Быть может, это самый будоражащий вывод Солженицына из истории ХХ века. Ощущение безмерности ужасов минувшего столетия парадоксально требует промежуточной христианской проповеди. Но почему же заупрямился великий старец, кумир русской интеллигенции, тогда, в 1909-м, и на аргумент ставропольского гимназиста ответил так, как ответил? Может быть, потому, что ссылки на жестокий век, который тогда только начинался, его заведомо не убеждали? И тогда нельзя отделаться от вопроса: отменяет ли плачевный итог ХХ века универсальность и абсолютность Нагорной проповеди? Или заповедь любви относительна и работает только при терпимом уровне зла? Но ведь на протяжении двадцати веков христианства уже были периоды сгущения зла — свирепствовала инквизиция, лютовала эпоха Ивана Грозного, применялись казни с копчением и четвертованием при Петре I. И Христос пришёл не к праведникам, а к грешникам, в мир больной и падший, и казнили Его при безумном Тиберии.
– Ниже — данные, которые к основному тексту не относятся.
/-- A command at the head that is malformed, as a step's outcome. -/
theorem next_malformed {s : State} {source code tag : Byte} {args : List Byte} {rest : List MgmtEntry}
    (h : s.hasHead source code tag args rest) (run : List Byte → State → Done) (hr : run args s = Done.malformed s) :
    (.next (atOnce code run s) : Result) = .next (s.answered source rest [code, tag, 5, 0]) :=
  congrArg _ (atOnce_malformed h run hr)

end Sys2Proof.Machine
end

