/-- The loss of members: each convoy that moves or holds and has one among them breaks with one of them as its cause; nothing
else but the counter of choices changes (R94). -/
theorem loseMembers_spec (s : State) (lost : List VehicleId) :
    ∃ n ks, s.loseMembers lost = { s with convoys := ks, freeCount := n } ∧
      ∀ c : ConvoyId,
        (ks[c] = s.convoys[c] ∧ ((s.convoy c).breaksOnLoss = false ∨ ∀ v ∈ lost, (s.vehicle v).convoy ≠ some c)) ∨
          ∃ v ∈ lost, (s.vehicle v).convoy = some c ∧ (s.convoy c).breaksOnLoss = true ∧
            ks[c] = (s.convoy c).break (.lost v) := by
  obtain ⟨n, ks, h, hs⟩ := loseFold_spec lost (indices 12) s (List.nodup_finRange 12)
  exact ⟨n, ks, h, fun c => (hs c).2 (List.mem_finRange c)⟩

/-- The loss of one vehicle breaks its own convoy where that moves or holds, and changes nothing else (R94). -/
theorem loseMembers_one (s : State) (v : VehicleId) :
    s.loseMembers [v] =
      match (s.vehicle v).convoy with
      | some i => if (s.convoy i).breaksOnLoss then s.setConvoy i ((s.convoy i).break (.lost v)) else s
      | none => s := by
  have one (t : State) (c : ConvoyId) : t.loseMembersOf [v] c =
      if (t.vehicle v).convoy = some c ∧ (t.convoy c).breaksOnLoss then t.setConvoy c ((t.convoy c).break (.lost v)) else t := by
    unfold State.loseMembersOf
    by_cases h : (t.vehicle v).convoy = some c
    · by_cases h2 : (t.convoy c).breaksOnLoss <;> simp [h, h2, State.pick]
    · simp [h]
  have fold (cs : List ConvoyId) (hn : cs.Nodup) (t : State) : cs.foldl (fun s c => s.loseMembersOf [v] c) t =
      match (t.vehicle v).convoy with
      | some i => if i ∈ cs ∧ (t.convoy i).breaksOnLoss then t.setConvoy i ((t.convoy i).break (.lost v)) else t
      | none => t := by
    induction cs generalizing t with
    | nil => simp; split <;> rfl
    | cons c cs ih =>
      rw [List.foldl_cons, ih (List.nodup_cons.1 hn).2, one]
      cases hc : (t.vehicle v).convoy with
      | none => simp [hc]
      | some i =>
        by_cases e : i = c
        · subst e
          have := (List.nodup_cons.1 hn).1
          by_cases hb : (t.convoy i).breaksOnLoss <;> simp [hc, hb, this]
        · have e' : ¬(some i = some c ∧ (t.convoy c).breaksOnLoss = true) := by simp [e]
          simp only [e', if_false, hc]
          simp [e]
  unfold State.loseMembers indices
  rw [fold _ (List.nodup_finRange 12)]
  cases (s.vehicle v).convoy <;> simp [List.mem_finRange]

/-! ### Gaps -/

theorem measureAfter_tractors (s : State) (due : VehicleId → VehicleId → Bool) (p : VehicleId) (ms : List Member) :
    (s.measureAfter due p ms).map (fun m => (m.tractor, m.gmin, m.gmax, m.cursor)) =
      ms.map (fun m => (m.tractor, m.gmin, m.gmax, m.cursor)) := by
  induction ms generalizing p with
  | nil => rfl
  | cons m ms ih =>
    simp only [State.measureAfter, List.map_cons, ih]
    congr 1
    split <;> rfl

/-- Measuring gaps changes gaps alone (R92). -/
theorem measure_tractors (s : State) (due : VehicleId → VehicleId → Bool) (ms : List Member) :
    (s.measure due ms).map (fun m => (m.tractor, m.gmin, m.gmax, m.cursor)) =
      ms.map (fun m => (m.tractor, m.gmin, m.gmax, m.cursor)) := by
  cases ms with
  | nil => rfl
  | cons m ms => simp only [State.measure, List.map_cons, measureAfter_tractors]

/-- Where nobody is due, every gap is kept (R92). -/
theorem measureAfter_quiet (s : State) (due : VehicleId → VehicleId → Bool) (p : VehicleId) (ms : List Member)
    (h : ∀ q ∈ p :: ms.map Member.tractor, ∀ m ∈ ms, due q m.tractor = false) : s.measureAfter due p ms = ms := by
  induction ms generalizing p with
  | nil => rfl
  | cons m ms ih =>
    rw [State.measureAfter, ih]
    · rw [h p (by simp) m (by simp)]; simp
    · intro q hq n hn
      exact h q (by simp at hq ⊢; tauto) n (by simp [hn])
«Жизнь наша до такой степени удалилась от учения Христа, — писал Толстой в 1884 году, — что самое удаление это становится теперь главной помехой понимания его». Он, из своего времени, несомненно подписался бы под словами Солженицына 1993 года: «Затмилась духовная ось мировой жизни». Но изменил бы Толстой свою точку зрения, доживи он до 1917 года, когда убивали миллионами,сами друг друга? — вот вопрос, мучивший Солженицына. Оспорил бы Толстой тезис о постепенности, о промежуточных ступеньках, об умеренных призывах потому, что «мы слишком упали»? Стоял бы между дерущимися насмерть сторонами и твердил бы: «Любите друг друга»? Ведь Христос Толстого понимал свое учение не как далёкий идеал человечества, исполнение которого невозможно, не как фантазии, которыми он пленял простодушных жителей Галилеи. Христос Толстого понимал своё учение как дело, которое спасёт человечество, и он не мечтал на кресте, а страдал и умер за своё учение: «И так же умирали и умрут ещё много людей. Нельзя говорить про такое учение, что оно — мечта».
…Мысли и споры о Толстом сопровождали Саню Лаженицына всю войну. Но сначала, в августе 1914-го, он ещё прощался с Москвой, да не один, а прихватив с собой Костю, друга-ростовчанина, университетского сокурсника, к которому заехал по пути из дому, и подал идею, а тот с ходу согласился[6]. И теперь они вместе оформлялись в Сергиевское училище тяжёлой артиллерии[7], и кружили по городу — живому, весёлому, нарядному, ничуть не рыдающему и не траурному.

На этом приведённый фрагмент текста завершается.